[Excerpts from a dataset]
-- Opening Marker --
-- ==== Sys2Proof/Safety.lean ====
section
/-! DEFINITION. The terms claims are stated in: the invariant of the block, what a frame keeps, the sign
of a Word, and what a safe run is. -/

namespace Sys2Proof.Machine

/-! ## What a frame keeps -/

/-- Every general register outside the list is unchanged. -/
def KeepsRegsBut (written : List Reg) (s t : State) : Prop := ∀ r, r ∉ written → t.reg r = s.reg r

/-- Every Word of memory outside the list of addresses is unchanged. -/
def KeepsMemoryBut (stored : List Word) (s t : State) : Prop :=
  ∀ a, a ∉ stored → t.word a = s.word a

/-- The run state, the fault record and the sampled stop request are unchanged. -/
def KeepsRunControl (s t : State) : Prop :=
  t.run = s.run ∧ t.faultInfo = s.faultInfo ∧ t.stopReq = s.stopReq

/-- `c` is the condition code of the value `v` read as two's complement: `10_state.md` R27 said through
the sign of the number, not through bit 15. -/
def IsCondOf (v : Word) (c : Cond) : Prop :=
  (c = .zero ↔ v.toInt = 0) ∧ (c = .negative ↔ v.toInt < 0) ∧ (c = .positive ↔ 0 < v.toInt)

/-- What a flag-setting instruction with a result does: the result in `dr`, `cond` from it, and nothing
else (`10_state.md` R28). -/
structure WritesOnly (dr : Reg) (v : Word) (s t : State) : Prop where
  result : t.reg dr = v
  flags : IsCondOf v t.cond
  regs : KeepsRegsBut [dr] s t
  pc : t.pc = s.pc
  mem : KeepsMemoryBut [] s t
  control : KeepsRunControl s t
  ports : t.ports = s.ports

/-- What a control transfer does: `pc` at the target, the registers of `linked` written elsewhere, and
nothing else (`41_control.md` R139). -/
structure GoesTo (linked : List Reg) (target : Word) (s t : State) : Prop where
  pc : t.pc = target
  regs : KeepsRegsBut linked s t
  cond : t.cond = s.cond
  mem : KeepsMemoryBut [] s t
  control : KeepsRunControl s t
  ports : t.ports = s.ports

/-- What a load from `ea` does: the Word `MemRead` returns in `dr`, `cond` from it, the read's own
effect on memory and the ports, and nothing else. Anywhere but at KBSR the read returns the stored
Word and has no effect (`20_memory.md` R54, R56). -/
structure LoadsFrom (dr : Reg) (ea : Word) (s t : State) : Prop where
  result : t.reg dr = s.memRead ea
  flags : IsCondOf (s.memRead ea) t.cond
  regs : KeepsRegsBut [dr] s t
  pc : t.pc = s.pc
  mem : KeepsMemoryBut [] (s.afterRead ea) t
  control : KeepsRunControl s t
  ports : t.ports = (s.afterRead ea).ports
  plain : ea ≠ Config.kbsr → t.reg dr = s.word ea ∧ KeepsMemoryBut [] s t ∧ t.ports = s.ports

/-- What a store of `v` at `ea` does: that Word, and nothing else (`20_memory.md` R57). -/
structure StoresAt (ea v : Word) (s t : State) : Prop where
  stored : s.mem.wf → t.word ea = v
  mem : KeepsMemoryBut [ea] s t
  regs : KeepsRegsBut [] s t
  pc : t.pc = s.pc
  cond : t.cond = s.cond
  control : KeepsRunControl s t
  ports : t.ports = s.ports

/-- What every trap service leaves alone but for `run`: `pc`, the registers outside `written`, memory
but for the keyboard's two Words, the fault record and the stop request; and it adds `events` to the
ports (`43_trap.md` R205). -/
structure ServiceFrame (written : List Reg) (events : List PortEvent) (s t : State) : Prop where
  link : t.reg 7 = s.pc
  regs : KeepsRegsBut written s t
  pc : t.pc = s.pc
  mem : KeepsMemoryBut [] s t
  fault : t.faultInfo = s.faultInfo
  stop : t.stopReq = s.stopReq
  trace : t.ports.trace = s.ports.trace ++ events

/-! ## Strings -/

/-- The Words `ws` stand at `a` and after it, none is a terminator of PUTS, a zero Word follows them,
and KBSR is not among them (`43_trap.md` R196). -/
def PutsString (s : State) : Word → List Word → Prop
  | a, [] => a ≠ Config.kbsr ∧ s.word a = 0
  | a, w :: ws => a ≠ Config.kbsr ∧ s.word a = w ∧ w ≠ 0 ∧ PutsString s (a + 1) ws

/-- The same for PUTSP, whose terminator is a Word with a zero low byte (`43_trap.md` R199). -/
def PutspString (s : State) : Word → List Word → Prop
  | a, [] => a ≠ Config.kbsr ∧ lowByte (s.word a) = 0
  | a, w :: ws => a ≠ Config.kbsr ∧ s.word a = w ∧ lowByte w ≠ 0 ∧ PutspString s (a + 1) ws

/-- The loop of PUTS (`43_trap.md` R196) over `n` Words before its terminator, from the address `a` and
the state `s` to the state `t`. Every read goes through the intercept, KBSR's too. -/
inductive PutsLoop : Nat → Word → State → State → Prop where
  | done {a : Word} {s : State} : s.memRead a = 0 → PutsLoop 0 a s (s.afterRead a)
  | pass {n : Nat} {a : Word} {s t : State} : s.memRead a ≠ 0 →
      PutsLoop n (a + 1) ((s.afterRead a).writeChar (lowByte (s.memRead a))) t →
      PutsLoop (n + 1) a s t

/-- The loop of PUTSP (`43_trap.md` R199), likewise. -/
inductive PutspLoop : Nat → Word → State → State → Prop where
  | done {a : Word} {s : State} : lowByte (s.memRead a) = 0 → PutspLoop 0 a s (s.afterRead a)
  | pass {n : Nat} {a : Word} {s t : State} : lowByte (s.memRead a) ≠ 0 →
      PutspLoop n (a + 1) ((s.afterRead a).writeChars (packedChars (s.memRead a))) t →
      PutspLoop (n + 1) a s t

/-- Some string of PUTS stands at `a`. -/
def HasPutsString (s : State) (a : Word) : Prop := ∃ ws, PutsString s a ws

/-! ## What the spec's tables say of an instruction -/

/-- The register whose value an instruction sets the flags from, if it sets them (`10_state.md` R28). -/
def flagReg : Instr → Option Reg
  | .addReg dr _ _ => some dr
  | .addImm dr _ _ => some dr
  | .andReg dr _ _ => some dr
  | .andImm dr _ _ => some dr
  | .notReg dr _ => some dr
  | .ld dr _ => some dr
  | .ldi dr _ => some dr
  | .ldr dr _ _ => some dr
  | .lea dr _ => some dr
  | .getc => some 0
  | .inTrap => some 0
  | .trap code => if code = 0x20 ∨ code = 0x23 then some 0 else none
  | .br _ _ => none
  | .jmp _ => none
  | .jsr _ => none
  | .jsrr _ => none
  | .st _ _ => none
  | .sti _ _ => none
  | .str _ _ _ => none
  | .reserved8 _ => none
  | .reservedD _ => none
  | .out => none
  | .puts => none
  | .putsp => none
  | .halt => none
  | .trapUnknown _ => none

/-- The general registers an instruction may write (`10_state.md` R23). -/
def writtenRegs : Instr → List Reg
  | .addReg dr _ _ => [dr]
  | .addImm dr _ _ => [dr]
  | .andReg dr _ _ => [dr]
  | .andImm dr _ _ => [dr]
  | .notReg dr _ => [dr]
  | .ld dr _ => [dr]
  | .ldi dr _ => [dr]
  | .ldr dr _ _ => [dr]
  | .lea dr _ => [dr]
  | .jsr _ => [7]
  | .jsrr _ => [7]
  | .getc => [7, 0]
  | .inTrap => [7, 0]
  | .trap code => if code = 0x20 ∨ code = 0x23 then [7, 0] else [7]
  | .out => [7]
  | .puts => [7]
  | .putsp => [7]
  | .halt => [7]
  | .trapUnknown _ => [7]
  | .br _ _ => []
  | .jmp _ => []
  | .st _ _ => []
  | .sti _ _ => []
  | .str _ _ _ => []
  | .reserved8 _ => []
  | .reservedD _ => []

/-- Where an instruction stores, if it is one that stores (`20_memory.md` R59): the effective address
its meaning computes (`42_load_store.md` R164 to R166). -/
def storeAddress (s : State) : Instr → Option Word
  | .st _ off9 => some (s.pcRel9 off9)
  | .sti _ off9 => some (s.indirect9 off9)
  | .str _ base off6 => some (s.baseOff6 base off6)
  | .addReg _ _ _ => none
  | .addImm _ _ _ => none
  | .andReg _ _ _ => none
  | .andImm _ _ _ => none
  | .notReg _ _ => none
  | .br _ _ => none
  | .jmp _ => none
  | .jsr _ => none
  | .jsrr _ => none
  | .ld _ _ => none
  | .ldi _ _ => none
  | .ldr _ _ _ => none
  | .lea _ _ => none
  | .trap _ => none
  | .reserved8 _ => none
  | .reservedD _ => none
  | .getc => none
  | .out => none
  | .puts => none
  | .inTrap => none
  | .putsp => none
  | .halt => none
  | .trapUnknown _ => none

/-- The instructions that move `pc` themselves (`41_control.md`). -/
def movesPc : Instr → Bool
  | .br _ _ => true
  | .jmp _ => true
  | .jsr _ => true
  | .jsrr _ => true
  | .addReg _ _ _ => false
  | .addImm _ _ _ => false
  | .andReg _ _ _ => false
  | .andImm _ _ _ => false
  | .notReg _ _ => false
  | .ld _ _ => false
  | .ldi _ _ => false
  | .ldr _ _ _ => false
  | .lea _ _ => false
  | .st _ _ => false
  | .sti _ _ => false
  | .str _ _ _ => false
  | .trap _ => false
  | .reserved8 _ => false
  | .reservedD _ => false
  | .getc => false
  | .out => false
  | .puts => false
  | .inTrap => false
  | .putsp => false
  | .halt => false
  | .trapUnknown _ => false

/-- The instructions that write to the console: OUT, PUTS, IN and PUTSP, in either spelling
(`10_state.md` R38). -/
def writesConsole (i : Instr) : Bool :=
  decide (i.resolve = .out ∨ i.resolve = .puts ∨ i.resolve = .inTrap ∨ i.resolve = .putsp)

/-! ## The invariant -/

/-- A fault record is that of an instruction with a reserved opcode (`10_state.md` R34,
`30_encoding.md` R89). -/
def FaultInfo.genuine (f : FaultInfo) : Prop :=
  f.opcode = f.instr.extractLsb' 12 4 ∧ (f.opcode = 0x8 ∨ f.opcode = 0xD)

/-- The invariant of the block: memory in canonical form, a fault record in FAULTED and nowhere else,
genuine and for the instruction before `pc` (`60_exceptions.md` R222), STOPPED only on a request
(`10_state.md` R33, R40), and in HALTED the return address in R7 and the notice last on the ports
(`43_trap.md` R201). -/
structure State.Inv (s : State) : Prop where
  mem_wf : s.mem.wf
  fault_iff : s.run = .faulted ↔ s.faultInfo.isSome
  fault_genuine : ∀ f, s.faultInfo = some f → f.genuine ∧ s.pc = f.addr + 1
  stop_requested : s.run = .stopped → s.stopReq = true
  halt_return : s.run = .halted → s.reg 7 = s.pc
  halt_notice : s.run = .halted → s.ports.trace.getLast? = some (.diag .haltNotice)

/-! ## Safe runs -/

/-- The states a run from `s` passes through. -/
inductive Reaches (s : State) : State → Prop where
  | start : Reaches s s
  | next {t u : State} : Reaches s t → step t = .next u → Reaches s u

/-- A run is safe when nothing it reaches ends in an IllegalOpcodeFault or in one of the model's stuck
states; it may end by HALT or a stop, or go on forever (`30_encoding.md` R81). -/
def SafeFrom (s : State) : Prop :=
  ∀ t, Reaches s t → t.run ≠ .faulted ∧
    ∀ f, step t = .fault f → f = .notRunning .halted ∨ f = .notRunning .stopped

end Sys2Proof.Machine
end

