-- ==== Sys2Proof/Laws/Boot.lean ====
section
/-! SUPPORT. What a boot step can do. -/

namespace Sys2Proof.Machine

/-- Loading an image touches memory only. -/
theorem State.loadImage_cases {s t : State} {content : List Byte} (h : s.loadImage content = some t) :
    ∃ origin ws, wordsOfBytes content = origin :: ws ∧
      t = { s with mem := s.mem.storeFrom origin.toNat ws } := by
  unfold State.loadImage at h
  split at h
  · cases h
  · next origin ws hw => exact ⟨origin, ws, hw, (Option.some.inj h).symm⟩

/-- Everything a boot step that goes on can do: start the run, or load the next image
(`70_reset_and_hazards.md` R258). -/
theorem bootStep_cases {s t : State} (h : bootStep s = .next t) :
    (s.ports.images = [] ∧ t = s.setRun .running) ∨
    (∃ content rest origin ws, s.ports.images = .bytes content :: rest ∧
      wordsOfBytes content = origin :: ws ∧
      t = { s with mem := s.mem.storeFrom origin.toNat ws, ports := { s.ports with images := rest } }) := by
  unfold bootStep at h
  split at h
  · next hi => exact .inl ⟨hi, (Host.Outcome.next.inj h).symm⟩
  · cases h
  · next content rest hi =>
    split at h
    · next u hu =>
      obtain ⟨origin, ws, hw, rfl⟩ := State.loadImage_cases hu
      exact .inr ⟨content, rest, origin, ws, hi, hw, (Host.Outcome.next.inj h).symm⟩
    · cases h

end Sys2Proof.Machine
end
-- Closing Marker --
◆ EXERCISE
Repeat exactly the lines from the one containing "f = .notRunning .stopped" to the end of the records.

◆ OUTPUT OF THE TASK
    ∀ f, step t = .fault f → f = .notRunning .halted ∨ f = .notRunning .stopped

end Sys2Proof.Machine
end

-- ==== Sys2Proof/Laws/Boot.lean ====
section
/-! SUPPORT. What a boot step can do. -/

namespace Sys2Proof.Machine

/-- Loading an image touches memory only. -/
theorem State.loadImage_cases {s t : State} {content : List Byte} (h : s.loadImage content = some t) :
    ∃ origin ws, wordsOfBytes content = origin :: ws ∧
      t = { s with mem := s.mem.storeFrom origin.toNat ws } := by
  unfold State.loadImage at h
  split at h
  · cases h
  · next origin ws hw => exact ⟨origin, ws, hw, (Option.some.inj h).symm⟩

/-- Everything a boot step that goes on can do: start the run, or load the next image
(`70_reset_and_hazards.md` R258). -/
theorem bootStep_cases {s t : State} (h : bootStep s = .next t) :
    (s.ports.images = [] ∧ t = s.setRun .running) ∨
    (∃ content rest origin ws, s.ports.images = .bytes content :: rest ∧
      wordsOfBytes content = origin :: ws ∧
      t = { s with mem := s.mem.storeFrom origin.toNat ws, ports := { s.ports with images := rest } }) := by
  unfold bootStep at h
  split at h
  · next hi => exact .inl ⟨hi, (Host.Outcome.next.inj h).symm⟩
  · cases h
  · next content rest hi =>
    split at h
    · next u hu =>
      obtain ⟨origin, ws, hw, rfl⟩ := State.loadImage_cases hu
      exact .inr ⟨content, rest, origin, ws, hi, hw, (Host.Outcome.next.inj h).symm⟩
    · cases h

end Sys2Proof.Machine
end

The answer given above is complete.